▶ Given data:
--------------------

-- ==== Sys2Proof/Machine/Units.lean ====
section
/-! DEFINITION. Where things are: clusters, dies, regions, sites and ranks (R8 to R10, R17), and the accessors through
which every other file reads and writes clusters, units, PEs and jobs. -/

namespace Sys2Proof.Machine

/-- The die of a logical cluster (R8). -/
def dieOf (cl : Nat) : Nat := cl / 80

/-- `f` applied to the value of `k`, if it has one. -/
def amod {κ α : Type} [DecidableEq κ] (l : List (κ × α)) (k : κ) (f : α → α) : List (κ × α) :=
  match aget l k with
  | some v => aset l k (f v)
  | none => l

def State.unit (s : State) (u : Nat) : UnitSt := agetD s.units u {}
def State.setUnit (s : State) (u : Nat) (v : UnitSt) : State := { s with units := aset s.units u v }
def State.modUnit (s : State) (u : Nat) (f : UnitSt → UnitSt) : State := { s with units := amod s.units u f }
def State.cluster (s : State) (c : Nat) : Cluster := agetD s.clusters c {}
def State.modCluster (s : State) (c : Nat) (f : Cluster → Cluster) : State :=
  { s with clusters := aset s.clusters c (f (s.cluster c)) }
def State.die (s : State) (d : Nat) : Die := lget s.dies d {}
def State.modDie (s : State) (d : Nat) (f : Die → Die) : State := { s with dies := lmod s.dies d f }
def State.job (s : State) (j : Nat) : Job := agetD s.jobs j {}
def State.modJob (s : State) (j : Nat) (f : Job → Job) : State := { s with jobs := amod s.jobs j f }
def State.queue (s : State) (q : Nat) : Queue := lget s.queues q {}
def State.modQueue (s : State) (q : Nat) (f : Queue → Queue) : State := { s with queues := lmod s.queues q f }

/-- A telemetry counter goes up by `n`, modulo 2^64 (R386). -/
def State.count (s : State) (k n : Nat) : State :=
  { s with fleet := { s.fleet with tele := aset s.fleet.tele k ((agetD s.fleet.tele k 0 + n) % 2 ^ 64) } }

/-- The journal's ring holds its last 8192 records (R338). -/
def ringPush (l : List JournalRec) (r : JournalRec) : List JournalRec := if l.length < 8192 then l ++ [r] else l.tail ++ [r]
/-- A decision is written to the journal: its record takes the next serial number (R338). -/
def State.journal (s : State) (d : Decision) : State :=
  { s with fw := { s.fw with jserial := s.fw.jserial + 1, ring := ringPush s.fw.ring ⟨s.fw.jserial + 1, d⟩ } }

/-- Garnet waits for a standby that lags the whole ring behind (R338); an event of the core that is not the owner is discarded (R339). -/
def State.garnet (s : State) (body : State → State) : State :=
  if s.ev.former || (!s.fw.nostby && decide (s.fw.replayed + 8192 ≤ s.fw.jserial)) then s else body s
/-- The same for what a thread of a mapped queue does: after a takeover the threads resume when the journal has been replayed (R339). -/
def State.thread (s : State) (body : State → State) : State := if s.fw.replayed < s.fw.resumeAt then s else s.garnet body

/-- Clusters of the unit's region (R17). -/
def UnitSt.size (u : UnitSt) : Nat := 2 ^ u.rshape
/-- Whether a unit holds its region: it is placed, and neither saved nor ended. -/
def UnitSt.inRegion (u : UnitSt) : Bool :=
  match u.status with
  | .ready => false
  | .saved _ => false
  | .ended _ => false
  | _ => true
/-- Whether a unit's PEs fire: running, or draining (R361 step 3). -/
def UnitSt.fires (u : UnitSt) : Bool :=
  match u.status with
  | .running => true
  | .draining _ none => true
  | _ => false
/-- Whether operations of the unit that have issued go on to complete: those of a stopped unit do (R353, R354). -/
def UnitSt.completes (u : UnitSt) : Bool :=
  match u.status with
  | .running => true
  | .draining _ _ => true
  | .stopped _ => true
  | _ => false
def UnitSt.isRunning (u : UnitSt) : Bool :=
  match u.status with
  | .running => true
  | _ => false
def UnitSt.isDraining (u : UnitSt) : Bool :=
  match u.status with
  | .draining _ _ => true
  | _ => false
def UnitSt.isEnded (u : UnitSt) : Bool :=
  match u.status with
  | .ended _ => true
  | _ => false
/-- Whether cluster `cl` lies in the unit's region. -/
def UnitSt.covers (u : UnitSt) (cl : Nat) : Bool := decide (u.lead ≤ cl) && decide (cl < u.lead + u.size)
/-- The clusters of a region. -/
def UnitSt.clusterList (u : UnitSt) : List Nat := upFrom u.lead u.size

/-- Flags are raised in USTAT; they survive a write of it in the same arithmetic clock (R64, R198). -/
def UnitSt.raiseFlags (u : UnitSt) (f : Nat) : UnitSt := { u with flags := u.flags.raise f, flagsNow := u.flagsNow.raise f }
/-- USTAT.NARROW is raised (R132). -/
def UnitSt.raiseNarrow (u : UnitSt) : UnitSt := { u with flags := { u.flags with narrow := true }, flagsNow := { u.flagsNow with narrow := true } }

/-- The region-relative key of a PE: rank * 256 + y * 16 + x. -/
def peKey (rank x y : Nat) : Nat := rank * 256 + y * 16 + x
def UnitSt.keyOf (u : UnitSt) (st : Site) : Nat := peKey (st.cl - u.lead) st.x st.y
def UnitSt.siteOf (u : UnitSt) (key : Nat) : Site := ⟨u.lead + key / 256, key % 16, key / 16 % 16, u.ctx⟩

/-- The unit that holds context `ctx` of cluster `cl`. -/
def State.unitAt (s : State) (cl ctx : Nat) : Option Nat :=
  (s.units.find? (fun p => p.2.inRegion && p.2.covers cl && p.2.ctx == ctx)).map Prod.fst

/-- One PE context of a unit; a PE that the image leaves empty has no entry (R17). -/
def UnitSt.pe (u : UnitSt) (key : Nat) : PeCtx := agetD u.pes key {}
def UnitSt.setPe (u : UnitSt) (key : Nat) (p : PeCtx) : UnitSt := { u with pes := aset u.pes key p }
def UnitSt.modPe (u : UnitSt) (key : Nat) (f : PeCtx → PeCtx) : UnitSt := u.setPe key (f (u.pe key))
def PeCtx.queue (p : PeCtx) (q : Nat) : List Token := lget p.q q []
def PeCtx.setQueue (p : PeCtx) (q : Nat) (l : List Token) : PeCtx := { p with q := lput [] p.q q l }
def PeCtx.reg (p : PeCtx) (e : Nat) : EReg := lget p.ereg e {}
def PeCtx.setReg (p : PeCtx) (e : Nat) (r : EReg) : PeCtx := { p with ereg := lput {} p.ereg e r }
/-- OPC of a PE's operation word. -/
def PeCtx.opc (p : PeCtx) : BitVec 7 := p.op.extractLsb' 25 7
/-- The operation word, sequence word and immediate that a PE holds. -/
def PeCtx.word (p : PeCtx) : PeWord :=
  { sub := p.op.extractLsb' 22 3, fmt := p.op.extractLsb' 18 4, sa := p.op.extractLsb' 15 3, sb := p.op.extractLsb' 12 3
    sc := p.op.extractLsb' 9 3, ei := p.op.extractLsb' 6 3, dst := p.op.extractLsb' 4 2, mod := p.op.extractLsb' 1 3
    x := p.op.getLsbD 0, seq := p.seq, imm := p.imm }
/-- A PE that consumes tokens: it holds an operation that is not routes-only (R140). -/
def PeCtx.consumes (p : PeCtx) : Bool := p.hasOp && p.opc != 0x7F#7

/-- The store-buffer entry `id` of a unit. -/
def UnitSt.entry? (u : UnitSt) (id : Nat) : Option SbEntry := u.sb.find? (fun e => e.id == id)
def UnitSt.modEntry (u : UnitSt) (id : Nat) (f : SbEntry → SbEntry) : UnitSt :=
  { u with sb := u.sb.map (fun e => if e.id == id then f e else e) }
def UnitSt.delEntry (u : UnitSt) (id : Nat) : UnitSt := { u with sb := u.sb.filter (fun e => e.id != id) }
/-- Entries that count against the buffer: retired ones are only kept as issued sequence numbers. -/
def UnitSt.liveSb (u : UnitSt) : List SbEntry := u.sb.filter (fun e => e.phase != .retired)

/-- Colour state k of a unit: 0 open, 1 committing, 2 killing. -/
def UnitSt.colState (u : UnitSt) (k : Nat) : Nat :=
  match k with
  | 1 => u.col1
  | 2 => u.col2
  | 3 => u.col3
  | _ => 0
def UnitSt.setCol (u : UnitSt) (k v : Nat) : UnitSt :=
  match k with
  | 1 => { u with col1 := v }
  | 2 => { u with col2 := v }
  | 3 => { u with col3 := v }
  | _ => u
/-- The colour as it counts now: a committing colour counts as 0 (R38). -/
def UnitSt.effCol (u : UnitSt) (c : BitVec 2) : BitVec 2 := if u.colState c.toNat = 1 then 0#2 else c
/-- A token of a killing colour (R39). -/
def UnitSt.killed (u : UnitSt) (t : Token) : Bool := u.colState t.col.toNat == 2

/-- Kinds that a colour holds (R37, R234, R241, R242). A coloured RED waits at its node instead, as R229 says of it. -/
def MemOp.held : MemOp → Bool
  | .st | .stl | .amo | .amx | .stsp | .fence | .flushr => true
  | _ => false
/-- A live store-buffer entry that is a write of a colour not yet decided, whether or not its turn has come (R36, R37). -/
def UnitSt.coloured (u : UnitSt) (e : SbEntry) : Bool :=
  e.op.held && !e.killed && e.phase != .retired && u.effCol e.tok.col != 0#2

/-- The general register g of a unit; g0 reads 0 (R148). -/
def UnitSt.greg (u : UnitSt) (g : BitVec 5) : Word := if g = 0#5 then 0#64 else lget u.g g.toNat 0#64
/-- A write of g; a write to g0 is discarded (R148). -/
def UnitSt.setG (u : UnitSt) (g : BitVec 5) (v : Word) : UnitSt :=
  if g = 0#5 then u else { u with g := lput 0#64 u.g g.toNat v }

/-- Bank roles of a cluster (R121). -/
def Cluster.role (c : Cluster) (k : Nat) : Nat := c.roles.toNat / 4 ^ k % 4
/-- The banks of one role, ascending. -/
def Cluster.banks (c : Cluster) (r : Nat) : List Nat := (upFrom 0 32).filter (fun k => c.role k == r)
/-- The number of cache banks, nc of R86. -/
def Cluster.nc (c : Cluster) : Nat := (c.banks 0).length

/-- Bytes of a token in memory form (R151): bytes 12 to 15 are zero. -/
def tokenNat (t : Token) : Nat :=
  t.payload.toNat + 2 ^ 64 * (t.fmt.toNat + 16 * (t.ctx.toNat + 4 * (t.lvl.toNat + 8 * (t.itag.toNat + 256 *
    (t.wave.toNat + 1024 * (t.col.toNat + 4 * (b2n t.last + 2 * t.kind.toNat)))))))

/-- The TTAG layout of a token (R283). -/
def ttagOf (t : Token) : Nat :=
  t.wave.toNat + 2 ^ 10 * (t.itag.toNat + 256 * (t.lvl.toNat + 8 * (t.col.toNat + 4 * t.ctx.toNat)))

end Sys2Proof.Machine
end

--------------------

▶ Task to complete: Find each line holding the string "replayed" in the listing above, then copy it.

▶ Response below:
  if s.ev.former || (!s.fw.nostby && decide (s.fw.replayed + 8192 ≤ s.fw.jserial)) then s else body s
/-- The same for what a thread of a mapped queue does: after a takeover the threads resume when the journal has been replayed (R339). -/
def State.thread (s : State) (body : State → State) : State := if s.fw.replayed < s.fw.resumeAt then s else s.garnet body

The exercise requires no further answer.